Raw HTML: navigation elements, ads, scripts consume context on irrelevant content. The relevant data might be 5% of the HTML.

Re-fetch instructions: “Here are the URLs, go read them yourself.” Wastes API calls, adds latency, sources may have changed.

Markdown-formatted reports: ## auth.py\n- Line 42: SQL injection looks human-readable but causes 15% misparse rate when downstream agents try to extract file names and line numbers programmatically. Use structured JSON for inter-agent communication, separate logs for human debugging.

Narrative output → downstream errors

An exploration agent returned findings as prose paragraphs. The documentation agent produced docs with 35% wrong file paths and 25% non-existent function names — because it had to interpret narrative descriptions instead of receiving explicit structured fields.
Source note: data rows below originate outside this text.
/-- A solo stream's frame (13 R718, R719, R745; 14 R785). -/
def soloFrame (n : Fin 16) (s : State) : State :=
  if overRate s n then noteDrop n 7 s
  else if bufferFree (strOf s n) then acceptFrame n s.time.timeBase 0 false s
  else noteDrop n 5 s

/-- A surplus frame (13 R742). -/
def surplusFrame (n : Fin 16) (s : State) : State :=
  let told := secondPassed s (strOf s n).surplusAt
  raiseIf told ((noteDrop n 6 s).modStream n (fun x => { x with
    surplus := true, surplusAt := if told then some s.time.now else x.surplusAt })) (streamEv n.val 4) .capture []

/-- A member's frame takes its tick; a suspended member rejoins with an IDR frame (13 R741, R742, R745, R747). -/
def memberFrame (n : Fin 16) (g : Fin 4) (t0 : Nat) (s : State) : State :=
  let k := firstTick s g t0
  if k < (strOf s n).nextTick then surplusFrame n s
  else
    let s1 := fillTicks n g t0 k (underrunLimit s g) s
    let back := (strOf s1 n).state == .suspended
    if bufferFree (strOf s1 n) = false then noteDrop n 5 s1
    else
      let s2 := if back then raise (s1.modStream n (fun x => { x with state := .running, underrun := 0 })) (streamEv n.val 6) .capture []
        else s1
      countTick g k (acceptFrame n (tickTime s2 g t0 k) k back (s2.modStream n (fun x => { x with nextTick := k + 1 })))

/-- A frame starts on a stream. -/
def frameStarts (n : Fin 16) (s : State) : State :=
  let t := startRunning n (takeLayers n (blankingEnds n (dropCur n 2 s)))
  match groupOf t n with
  | none => soloFrame n t
  | some g =>
    match t.video.group[g].start with
    | some t0 => memberFrame n g t0 t
    | none => t

/-- FRAME_START (13 R713, R718, R719, R728, R732, R734, R741, R742, R747, R752, R753, R756, R758, R766; 14 R778, R785). -/
def execFrameStart (port vc : Fin 4) (s : State) : Host.Outcome State Fault Refusal :=
  if portTakes s port = false then .next s
  else
    match streamAt s port vc with
    | none => .next s
    | some n => .next (frameStarts n (setPort port .receiving s))

/-! ### Packets -/

/-- A packet that cannot be used (13 R715): the frame in progress is dropped with cause 1. -/
def packetError (port : Fin 4) (n : Option (Fin 16)) (s : State) : State :=
  let told := secondPassed s (portOf s port).errorAt
  let t := raiseIf told (s.modPort port (fun x => { x with
    state := .error, errorAt := if told then some s.time.now else x.errorAt })) (portEv port.val 2) .capture []
  match n with
  | some n => dropCur n 1 t
  | none => t

/-- A data type that is not listed (13 R711). -/
def unknownPacket (port : Fin 4) (s : State) : State :=
  let told := secondPassed s (portOf s port).unknownAt
  raiseIf told (s.modPort port (fun x => { x with
    unknown := x.unknown + 1, unknownAt := if told then some s.time.now else x.unknownAt })) (portEv port.val 3) .capture []

/-- A line of pixels of a format, 1 YUV422 or 2 legacy YUV420, joins the frame in progress (13 R713, R714, R717). -/
def addLine (n : Fin 16) (format : Nat) (data : List Byte) (s : State) : State :=
  let x := strOf s n
  match x.cur with
  | none => s
  | some f =>
    if x.format ≠ 0 ∧ x.format ≠ format then dropCur n 3 s
    else if data.length ≠ lineBytes format (s.sc n 0x4000 2) ∨ s.sc n 0x4000 3 ≤ f.lines.length then dropCur n 2 s
    else s.modStream n (fun x => { x with format := format, cur := some { f with lines := f.lines ++ [data], format := format } })

/-- What a long packet of a data type does (13 **Data types**). -/
def takePacket (port : Fin 4) (n : Option (Fin 16)) (dataType : BitVec 6) (data : List Byte) (s : State) : State :=
  if dataType = 0x12 ∨ dataType.toNat < 4 then s
  else if dataType = 0x1E ∨ dataType = 0x1A then
    match n with
    | some n => addLine n (if dataType = 0x1E then 1 else 2) data s
    | none => s
  else unknownPacket port s

/-- LONG_PACKET (13 R711, R713 to R715, R717, R719, R743). -/
def execLongPacket (port vc : Fin 4) (dataType : BitVec 6) (data : List Byte) (check : PacketCheck) (s : State) :
    Host.Outcome State Fault Refusal :=
  if portTakes s port = false then .next s
  else
    let n := streamAt s port vc
    match check with
    | .good => .next (takePacket port n dataType data s)
    | .corrected => .next (takePacket port n dataType data (s.modPort port (fun x => { x with errors := x.errors + 1 })))
    | .badCrc | .badHeader => .next (packetError port n s)

/-! ### Frame end -/

/-- Statistics of a frame, from luma before any layer is drawn (13 R737). -/
def statsOf (s : State) (n : Fin 16) (md : Meta) (rois : List Nat) (p : Picture) : Stats :=
  { md := md, histogram := histogram p, zones := zoneMeans p (s.sc n 0x4000 2) (s.sc n 0x4000 3)
    rois := (List.range 8).map (fun i => roiMean p (rois.getD i 0)) }

/-- A complete frame: it is converted and measured, its layers are drawn, and it waits for the pixel engine (13 R717, R737, R750,
R755, R761 to R763). -/
def completeFrame (n : Fin 16) (f : Frame) (s : State) : State :=
  let p := convert f.format f.lines
  let drawn := drawAll n.val (s.sc n 0x4000 2) f.md (strOf s n).layers p
  let g := { f with lines := [], picture := drawn }
  s.modStream n (fun x => { x with
    cur := none, captured := x.captured + 1, underrun := 0, stats := some (statsOf s n f.md f.rois p)
    queue := if takesFrames s n then x.queue ++ [g] else x.queue })

/-- The vertical blanking after a frame end: the sets of the frame may be sent (13 R725, R726). -/
def blankingBegins (n : Fin 16) (s : State) : State :=
  pumpPort (portNo s n) (s.modStream n (fun x => { x with
    endAt := some s.time.now, pendingSets := x.pendingSets.map (fun q => { q with due := true }) }))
Fix: change output format from narrative to structured data ({"file": "auth.py", "function": "validate", "line": 42, "issue": "sql_injection"}). Downstream agents receive precise, parseable facts instead of prose they must interpret.

Location metadata: the silent loss

An extraction agent outputs {"value": "$1.2M", "field": "revenue", "page": 12, "section": "Financial Summary"}. The validation agent receives only {"revenue": "$1.2M"}. The page and section metadata is stripped during transfer. Result: 68% validation failure rate — the validator can’t find the source value because it doesn’t know where to look.

Fix: pass the complete structured output including location fields. Don’t strip metadata during inter-agent transfer.

Conflicting data: preserve both, don’t average

Two search agents find different EV market share figures: Agent A returns 14% (IEA 2023), Agent B returns 22% (BloombergNEF 2024). The synthesis agent receives both but averages to 18% — a fabricated number from neither source.

Fix: structured context with source metadata + synthesis instructions to preserve both values with attribution when data conflicts. “IEA reported 14% in 2023; BloombergNEF projected 22% in 2024” — both correct for their time/methodology.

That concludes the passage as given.